# Can't get this white stuff off brick wall - what is it??



## sadegs (Feb 20, 2009)

Hello All,

This building is from around 1900. The brick (wall) has a white haze on it. Up close, it looks almost like a fungus, but, i don't think it is. 

So far i've tried (in small test spots)
-Acid
-prosoco White scum remover

neither have worked! does anyone know what this is and how to get it off??

attached are some pictures (up close and from a distance)

thanks!


----------



## Tscarborough (Feb 25, 2006)

Is it hard or soft?


----------



## The Coastal Craftsman (Jun 29, 2009)

Looks like salt but I don't think I ever seen it on bricks that age. Normally I see it on new builds pretty often.


----------



## greg24k (May 19, 2007)

It looks like Efflorescence, which is common in concrete and masonry. 

The brick can be washed with a cleaner and the problem with the block, it looks like efflorescence crystals developed inside the block surface which could cause spalling and that is what it looks like in the image, the surface flakes and peels... 
What happens there is the salt pushes the stuff out from inside out and over time could cause deterioration.

They got a few cleaners on the market to wash this off. wash the brick and block,

I know some guys been using  EF Paver wash made By SRW  with great success, but I would test it on the brick first.


----------



## bdonahue (Sep 11, 2012)

*Soda Blast IT!*

Soda Blasting is softer than sand blasting. See it on you tube. You can rent one for a day. It is ecologically safe, and inexpensive.

Anyone can do it. Sunbelt rentals or similar has them with media for sale.


----------



## dom-mas (Nov 26, 2011)

I don't think that's efflorescence, maybe but it doesn't look like it to me. Especially if it doesn't wash off easily. To me it looks like lime or maybe white portland that has bled out of the joints (probably from a fairly recent repoint that had chunky lime or cement added to the mix rather than discarded) 

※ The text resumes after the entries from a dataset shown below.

/-- What SWR of a register does that the task may write (R62). -/
theorem exec_swr {s : State} {h : Hdr} {r : SReg} (hr : Runs s h) (hp : SReg.privWrite r = true → privileged s = true) (a : WGI) :
    exec (.swr h r a) s = .next (advance (writeSpecial s r (readWGI s a))) := by
  cases hw : SReg.privWrite r with
  | true => rw [exec_swr_unfolded, if_pos hw, privOnly_of_runs hr (hp hw), settle_ok]
  | false => rw [exec_swr_unfolded, if_neg (by simp [hw]), scalar_of_runs hr, settle_ok]

/-- The core after SWR: the register's fields written, and what moves with the PC. -/
theorem advance_writeSpecial_core {s : State} (hb : s.core.bank ≠ .coal) (r : SReg) (x : Word) :
    (advance (writeSpecial s r x)).core =
      { (writeSpecial s r x).core with srcPc := s.core.pc, pc := nextPc s.core, blocked := none, early := []
                                       loop := nextLoop s.core, loopBuf := (advance (writeSpecial s r x)).core.loopBuf } := by
  have hb' : (writeSpecial s r x).core.bank ≠ .coal := by rwa [writeSpecial_bank]
  rw [advance_core _ hb', advance_pc hb', advance_loop hb', writeSpecial_core]
  rfl

/-! ### What SRD reads -/

/-- STALLENG reads whole what SWR wrote whole (R66). -/
theorem stalleng_parts (x : Word) : x.extractLsb' 48 16 ++ x.extractLsb' 32 16 ++ x.extractLsb' 16 16 ++ x.extractLsb' 0 16 = x := by
  rw [BitVec.extractLsb'_append_extractLsb'_eq_extractLsb' (by rfl), BitVec.extractLsb'_append_extractLsb'_eq_extractLsb' (by rfl),
    BitVec.extractLsb'_append_extractLsb'_eq_extractLsb' (by rfl)]
  exact BitVec.extractLsb'_eq_self

theorem readSpecial_stalleng (s : State) :
    readSpecial s .stalleng = s.core.stallRake ++ s.core.stallCopy ++ s.core.stallMatrix ++ s.core.stallVector := rfl

theorem readSpecial_link (s : State) :
    readSpecial s .link = (if s.core.bank = .service then s.core.svc.link else s.core.win.link).zeroExtend 64 := by
  simp [readSpecial, inService]

/-- What SRD does (R281). -/
theorem exec_srd {s : State} {h : Hdr} (hr : Runs s h) (d : WG) (r : SReg) :
    exec (.srd h d r) s = .next (advance (writeWG s d (readSpecial s r))) := by
  change Host.Outcome.next (scalar s h fun s => .ok (advance (writeWG s d (readSpecial s r)))) = _
  rw [scalar_of_runs hr, settle_ok]

/-- In a user task the trap registers read zero (R64). -/
theorem trapWord_user {s : State} (hu : s.core.bank = .user) (x : Word) : trapWord s x = 0 := by
  simp [trapWord, inService, hu]

/-! ### The obligation -/

/-- Settles O40: SRD is one general register written, and SWR is the write of the register's own fields with the PC moved on. -/
theorem specialRegisters : Obligations.SpecialRegisters := by
  intro s h d a r hr x
  have hb : s.core.bank ≠ .coal := hr.1
  have hreads : ∀ r' q, readWG (advance (writeSpecial s r' x)) q = readWG s q := by simp
  have hmem : ∀ r', (advance (writeSpecial s r' x)).mem = s.mem := by simp
  refine ⟨?srd, ⟨rfl, rfl, rfl, rfl, fun hu => ?traps⟩, fun hw hp => ?swr, ?link, ?stallbank, ?stalleng⟩
  case srd =>
    exact ⟨_, exec_srd hr d r, wroteReg_advance_writeWG hb d (readSpecial s r)⟩
  case traps => exact ⟨trapWord_user hu _, trapWord_user hu _, trapWord_user hu _⟩
  case swr =>
    refine ⟨_, exec_swr hr (fun _ => hp) a, ?pc, ?wstack, ?wlimit, ?wdepth, ?trapPc, hmem r, hreads r⟩ <;>
      rw [advance_writeSpecial_core hb, writeSpecial_core]
    case trapPc => simp [inService, x]
  case link =>
    refine ⟨_, exec_swr hr (fun hw => absurd hw (by decide)) a, ?_, ?_, hmem _, hreads _⟩
    · rw [advance_writeSpecial_core hb]
    · rw [readSpecial_link, advance_writeSpecial_core hb, writeSpecial_core]
      by_cases hs : s.core.bank = .service <;> simp [inService, hs, x]
  case stallbank =>
    refine ⟨_, exec_swr hr (fun hw => absurd hw (by decide)) a, ?_, hreads _⟩
    rw [advance_writeSpecial_core hb, writeSpecial_core]
    rfl
  case stalleng =>
    refine ⟨_, exec_swr hr (fun hw => absurd hw (by decide)) a, ?_, hreads _⟩
    rw [readSpecial_stalleng, advance_writeSpecial_core hb, writeSpecial_core]
    exact stalleng_parts x

end Sys2Proof.Machine.RegisterLaws
end

section
/-!
The forms of the state that every step keeps: memory and flash canonical (log 4), every core listed once (log 1).
-/
set_option Elab.async false
namespace Sys2Proof.Machine.FormLaws

/-! ### The forms, and the primitive updates that keep them -/

/-- The parts of a state on which its forms rest, in the forms of `s₀`: the focus core's number, the other cores, memory and flash. -/
def PartsInForm (s₀ : State) (i : Nat) (rest : List (Nat × Core)) (mem flash : List Host.Cell) : Prop :=
  (Sound s₀ → Memory.wf mem = true ∧ Memory.wf flash = true) ∧
  (CoresNumbered s₀ → (i :: rest.map Prod.fst).Nodup ∧ ∀ p ∈ rest, p.2.id = p.1)

/-- A state that has the forms that `s₀` has. -/
def StaysInForm (s₀ s : State) : Prop := PartsInForm s₀ s.core.id s.rest s.mem s.flash

theorem StaysInForm.refl (s : State) : StaysInForm s s := ⟨id, id⟩

theorem StaysInForm.trans {s t u : State} (h : StaysInForm s t) (k : StaysInForm t u) : StaysInForm s u :=
  ⟨k.1 ∘ h.1, k.2 ∘ h.2⟩

section
variable {s₀ s : State}

/-- A state has the forms of another one that agrees with it in the parts on which they rest. -/
theorem StaysInForm.of_eq {t : State} (h : StaysInForm s₀ s) (hi : t.core.id = s.core.id := by rfl) (hr : t.rest = s.rest := by rfl)
    (hm : t.mem = s.mem := by rfl) (hf : t.flash = s.flash := by rfl) : StaysInForm s₀ t := by
  unfold StaysInForm
  rw [hi, hr, hm, hf]
  exact h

Very aggresive acid can clean it but will do a lot of damage to the brick. I haven't had any luck with power washing.


----------



## superseal (Feb 4, 2009)

Maybe somebody applied the wrong sealer and trapped moisture - it's not run off from siding above is it? Gable wall?


----------



## fjn (Aug 17, 2011)

*Sealer*



superseal said:


> Maybe somebody applied the wrong sealer and trapped moisture - it's not run off from siding above is it? Gable wall?




Gosh,i sure hope that stuff is not trapped behind a sealer.You guys can have your own ideas about sealers,i will defend your right to express them however,in my book there is NO right sealer. Never put a shot glass full of it on a wall, never will. If Superseal is correct and that stuff is trapped behind a sealer,not only is the owner screwed,so is the wall.


----------



## bdonahue (Sep 11, 2012)

Perfect solution, soda blast. Do yall' really want to screw up the environment?


----------



## bdonahue (Sep 11, 2012)

An old question bring's new answers.


----------



## sadegs (Feb 20, 2009)

Hey Everyone, thanks for all the replies - to answer some of the questions;
-> it is hard. 
-> it disappears when wet, comes back when dries
-> i don't think it is efflorescence - prosoco white scum remover would have taken it off
-> soda blasting? is there a way i can test without renting a machine for a whole day to find out it didn't work?

One More Update - so, i'm talking with a neighbor of the building last night, and he said that some 30 years ago, the owner put a "clear paint" on it! I asked if he was referring to sealer - he said no, clear paint. That they got some on his brick and he got it off with paint stripper. so... what do you guys suggest? paint stripper? WTF?! this thing is a freakin mess.

i know you can't tell from the picture, but this building is in the middle of the city (boston), sidewalk is right below. so, staging and blocking off the sidewalk is necessary. i really don't need the guys dripping some acid stuff on some lady's baby!


----------



## Tscarborough (Feb 25, 2006)

That could well be the remnants of 30 year old surface sealer.


----------



## JBM (Mar 31, 2011)

Does it show a reaction when washed with an acid solution?


----------



## Jas2012 (Aug 14, 2012)

Have you tried using any chemicals and a pressure washer. Here is the website where you can find all king of cleaning chemicals. http://www.ultimatewasher.com/pressure-washer-chemicals.htm

Good luck.


----------



## dakzaag (Jan 6, 2009)

I would bet a buffalo nickel that is the "clear paint" finally showing it's spots...

Sucks to be you:whistling


----------